Fatty liver disease … even the name is unsettling. But those three little words gradually are taking hold in vocabularies of more parents, dietitians and pediatricians.
So what is this condition with the odd-sounding name?
“In plain terms, it’s a buildup of fat in the liver,” explains Dr. Stephanie Abrams, a hepatologist with Texas Children’s Liver Center. “While everyone’s liver is supposed to have some fat, doctors diagnose the condition once fat exceeds safe levels, which is about 10 percent of the organ’s weight.”
Until recently, fatty liver disease rarely afflicted anyone but adults, most of them diabetic, overweight or malnourished (or, for one form of the disease, heavy or frequent drinkers of alcohol).
But as part of this country’s worrisome trend of obesity, fatty liver disease now manifests more frequently across the population. It’s even showing up in teens and in children, many times as a “side effect” of being obese or extremely overweight. “It was recently reported that 13 percent of all children have fatty liver disease,” says Abrams.
In most cases, it causes no problems. Displaying no symptoms as it develops over years, fatty liver is usually found during diagnostics done for other purposes. “Most fatty liver disease in children is diagnosed when pediatricians conduct standard medical tests to look for co-morbidities in obese children,” explains Abrams.
Many afflicted children have no reason to suspect their livers are compromised until advanced cases produce hard-to-pin-down feelings of fatigue, weight loss, weakness and abdominal pain.
“Over time, fatty liver disease might lead to liver inflammation called steatohepatitis,” says Abrams. “Nonalcoholic steatohepatitis – or NASH – is a cause of cirrhosis, which is hardening and scarring of the liver.”
Abrams, also an assistant professor of pediatrics at Baylor College of Medicine, explains that a liver damaged beyond healing cannot keep up with the digestion, purification and protein-making functions the body depends on. Some patients with NASH may need liver transplants.

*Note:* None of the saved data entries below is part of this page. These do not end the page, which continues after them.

/-- R152, R153: a receive window write: dropped and counted when the stream is STALLED, held while a line waits, and
otherwise taken; a byte of a run shorter than 192 joins the line under collection, and an END-OF-LINE completes it and
hands it to a CHECK job when the check buffer is empty and a page is being written. A taken write's bytes are collected
one after another; each is carried unframed behind a waiting line, or framed (R44, R152): an extension or any other byte
joins the line, a FILL is stripped, an END-OF-LINE completes the line, an END-OF-PAGE ends the page or cuts the line off
(log entry 20), and with no byte collected it ends the page and drops a lost mark (log entry 19). At 1,024 bytes without
END-OF-LINE the line is lost and no more is kept. R155: a page end with no line left to check closes the page, POOR by its
counts or the run of 12. R153: a line that moves with no page being written opens one and takes the carried bytes after
it, or by the refusal stalls the stream with nothing collected. (The coded bytes counted toward 1,024 are all of the stream's
coded queue, a closing page's with them, log entry 59.) -/
def Obligations.ReceiveWindowWrites : Prop :=
  (∀ (n : Fin 4) (w : HostWrite) (s : State), s.path.held = none →
    s.sortAccess (.write w) = .window (StreamId.index (.line n)) → (s.stream n).direction = .receive →
    let x := s.stream n
    (x.state = .stalled →
      ∃ t : State, exec (.receiveWindowWrite w) s = .next t.settleStep ∧
        t = { s with
          streams := s.streams.set n { x with dropped := saturate 65535 x.dropped },
          path := { s.path with answer := some .written }, ctl := s.ctl.rewritten t s.ctl.notices }) ∧
    (x.state = .open → x.waiting ≠ none →
      exec (.receiveWindowWrite w) s = .next ({ s with path := { s.path with
        held := some { access := .write w, window := some (StreamId.index (.line n)), reason := .receiveFull, start := s.now,
                       limit := s.path.holdLimit } } } : State).settleStep) ∧
    (x.state = .open → x.waiting = none →
      ∃ t : State, exec (.receiveWindowWrite w) s = .next t.settleStep ∧ t.path = { s.path with answer := some .written }) ∧
    (x.state = .open → x.waiting = none → x.pageEnd = false → x.carried = [] → x.collecting.inExtension = false →
      x.collecting.overflow = false → x.collecting.bytes.length + 1 < 1024 → w.size = .one →
      (w.data.toNat % 256 < 192 →
        ∃ t : State, exec (.receiveWindowWrite w) s = .next t.settleStep ∧
          t = { s with
            streams := s.streams.set n { x with
              collecting := { x.collecting with bytes := x.collecting.bytes ++ [w.data.truncate 8] } },
            path := { s.path with answer := some .written }, ctl := s.ctl.rewritten t s.ctl.notices }) ∧
      (w.data.toNat % 256 = 0xF1 → x.checkBuffer = none → s.codedQueue (.line n) ≤ 1024 →
        (s.slot (.line n)).page ≠ none → (s.ctx (.line n)).isOpen = true → (s.ctx (.line n)).job = .none →
        ∃ t : State, exec (.receiveWindowWrite w) s = .next t.settleStep ∧
          t = { s with
            streams := s.streams.set n { x with
              collecting := Collecting.empty,
              checkBuffer := some { bytes := x.collecting.bytes ++ [0xF1], lost := x.collecting.lost, endsPage := false } },
            coder := { s.coder with
              contexts := s.coder.contexts.set (StreamId.index (.line n)) { s.ctx (.line n) with job := .queued .check } },
            path := { s.path with answer := some .written }, ctl := s.ctl.rewritten t s.ctl.notices })) ∧
    (x.state = .open → x.waiting = none →
      exec (.receiveWindowWrite w) s =
        .next (((hostWriteBytes w).foldl (State.receiveByte n) s).answerHost .written).settleStep)) ∧
  (∀ (n : Fin 4) (b : Byte) (s : State),
    let x := s.stream n
    let c := x.collecting
    let framed (y : LineStream) : Prop := s.frameByte n b = { s with
      streams := s.streams.set n y, ctl := s.ctl.rewritten (s.frameByte n b) s.ctl.notices }
    (x.state = .open → s.receiveByte n b = (s.collectByte n b).receiveService n) ∧
    (x.state ≠ .open → s.receiveByte n b = s) ∧
    (x.direction = .receive → x.state = .open → s.receiveService n = (s.closeReceivePage n).moveLine n) ∧
    (x.waiting = none → s.collectByte n b = s.frameByte n b) ∧
    (x.waiting ≠ none → s.collectByte n b = { s with
      streams := s.streams.set n { x with carried := x.carried ++ [b] },
      ctl := s.ctl.rewritten (s.collectByte n b) s.ctl.notices }) ∧
    (c.inExtension = true → framed { x with collecting := { c.keep b with inExtension := false } }) ∧
    (c.inExtension = false →
      (b = 0xF2 → s.frameByte n b = s) ∧
      (b = 0xF1 → framed { x with
        collecting := Collecting.empty,
        waiting := some { bytes := (c.keep b).bytes, lost := (c.keep b).lost, endsPage := false } }) ∧
      (b = 0xF3 → c.bytes = [] → framed { x with
        collecting := Collecting.empty, pageEnd := x.pageEnd || (s.slot (.line n)).page.isSome }) ∧
      (b = 0xF3 → c.bytes ≠ [] → framed { x with
        collecting := Collecting.empty, waiting := some { bytes := c.bytes, lost := c.lost, endsPage := true } }) ∧
      (b ≠ 0xF1 → b ≠ 0xF2 → b ≠ 0xF3 → framed { x with
        collecting := { c.keep b with inExtension := decide (0xC0 ≤ b.toNat ∧ b.toNat ≤ 0xEF) } })) ∧
    (c.overflow = true → c.keep b = c) ∧
    (c.overflow = false → c.bytes.length + 1 = 1024 → b ≠ 0xF1 ∨ c.inExtension = true →
      c.keep b = { c with bytes := c.bytes ++ [b], lost := true, overflow := true }) ∧
    (c.overflow = false → ¬(c.bytes.length + 1 = 1024 ∧ (b ≠ 0xF1 ∨ c.inExtension = true)) →
      c.keep b = { c with bytes := c.bytes ++ [b] })) ∧
  (∀ (n : Fin 4) (s : State),
    let x := s.stream n
    (¬(x.pageEnd = true ∧ x.checkBuffer = none) → s.closeReceivePage n = s) ∧
    (∀ h, x.pageEnd = true → x.checkBuffer = none → (s.slot (.line n)).page = some h → (s.slot (.line n)).closing = none →
      let r := s.page h.page
      s.closeReceivePage n = { s with
        store := { s.store with
          pages := s.store.pages.set h.page { r with
            closing := true, byteCount := r.byteCount + 1,
            poor := r.poor || decide (r.lineCount < r.badLines * 16) || x.badRunFlag },
          slots := s.store.slots.set (Writer.index (.line n))
            { writing := none, asked := none, closing := some { h with queued := h.queued ++ [0xF3] } } },
        streams := s.streams.set n { x with pageEnd := false, badRun := 0, badRunFlag := false },
        ctl := s.ctl.rewritten (s.closeReceivePage n) s.ctl.notices }) ∧
    (x.waiting = none ∨ x.checkBuffer ≠ none ∨ 1024 < s.codedQueue (.line n) → s.moveLine n = s) ∧
    ∀ l d, x.waiting = some l → x.checkBuffer = none → s.codedQueue (.line n) ≤ 1024 → (s.slot (.line n)).writing = none →
      x.callDoc = some d →
      (∀ s1, s.openPage (.line n) d x.width x.k = .ok s1 →
        ∃ t : State, s.moveLine n = x.carried.foldl (State.collectByte n) t ∧
          t = { s1 with
            streams := s.streams.set n { x with
              waiting := none, carried := [], checkBuffer := some l, pageEnd := x.pageEnd || l.endsPage },
            coder := { s1.coder with
              contexts := s1.coder.contexts.set (StreamId.index (.line n)) { s1.ctx (.line n) with
                job := .queued .check } },
            ctl := s1.ctl.rewritten t s1.ctl.notices }) ∧
      ∀ cause, s.openPage (.line n) d x.width x.k = .error cause →
        s.moveLine n = { s with
          streams := s.streams.set n { x with
            state := .stalled, stall := if cause = .pages then .pages else .store, collecting := Collecting.empty,
            waiting := none, carried := [], checkBuffer := none, pageEnd := false },
          ctl := s.ctl.rewritten (s.moveLine n) (s.ctl.notices ||| Notice.stream.bit) })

To reach the diagnosis, doctors first rule out other disease through blood tests, an ultrasound and CT scan or MRI. Definitive diagnosis comes from biopsy, which involves removal of a tiny amount of tissue through a needle.
Treatment recommendations are nearly the same for children and adults.
“Lifestyle changes can minimize further trouble and sometimes even reverse liver damage already done by the condition, but there’s no magic pill or quick fix,” says Abrams. “Losing weight will improve the condition; in fact, some 90 percent of patients with improvement in their liver disease have lost weight.”
Other treatment options include treating high triglycerides or diabetes – if present. “If these illnesses are not present in a patient who has fatty liver, then the standard of care is to enroll in a clinical trial,” says Abrams.
Diabetic and overweight patients, or those with high blood lipids (high blood fats, in other words) will be put on low-fat, low-calorie diets, and sometimes prescribed insulin and other diabetes medications.
Even children and adults not diabetic or overweight will probably be prescribed low-fat diets, along with other healthy eating habits and adequate exercise. With compromised livers, people of all ages need to avoid alcohol.
On the research horizon, scientists are developing new medicines aimed at reducing liver inflammation. Other experimental medicines under development to control diabetes show promise in helping reduce liver disease in non-diabetics, too.
Texas Children's Hospital currently is participating in a National Institutes of Health-funded clinical trial called T.O.N.I.C., or Treatment of Nonalcoholic Fatty Liver Disease In Children—that is testing the effectiveness of metformin and vitamin E as potential treatment options for NASH.
So how can parents protect their children?
“A healthy lifestyle is the best weapon against fatty liver disease – and everyone’s first building block of general health,” says Abrams.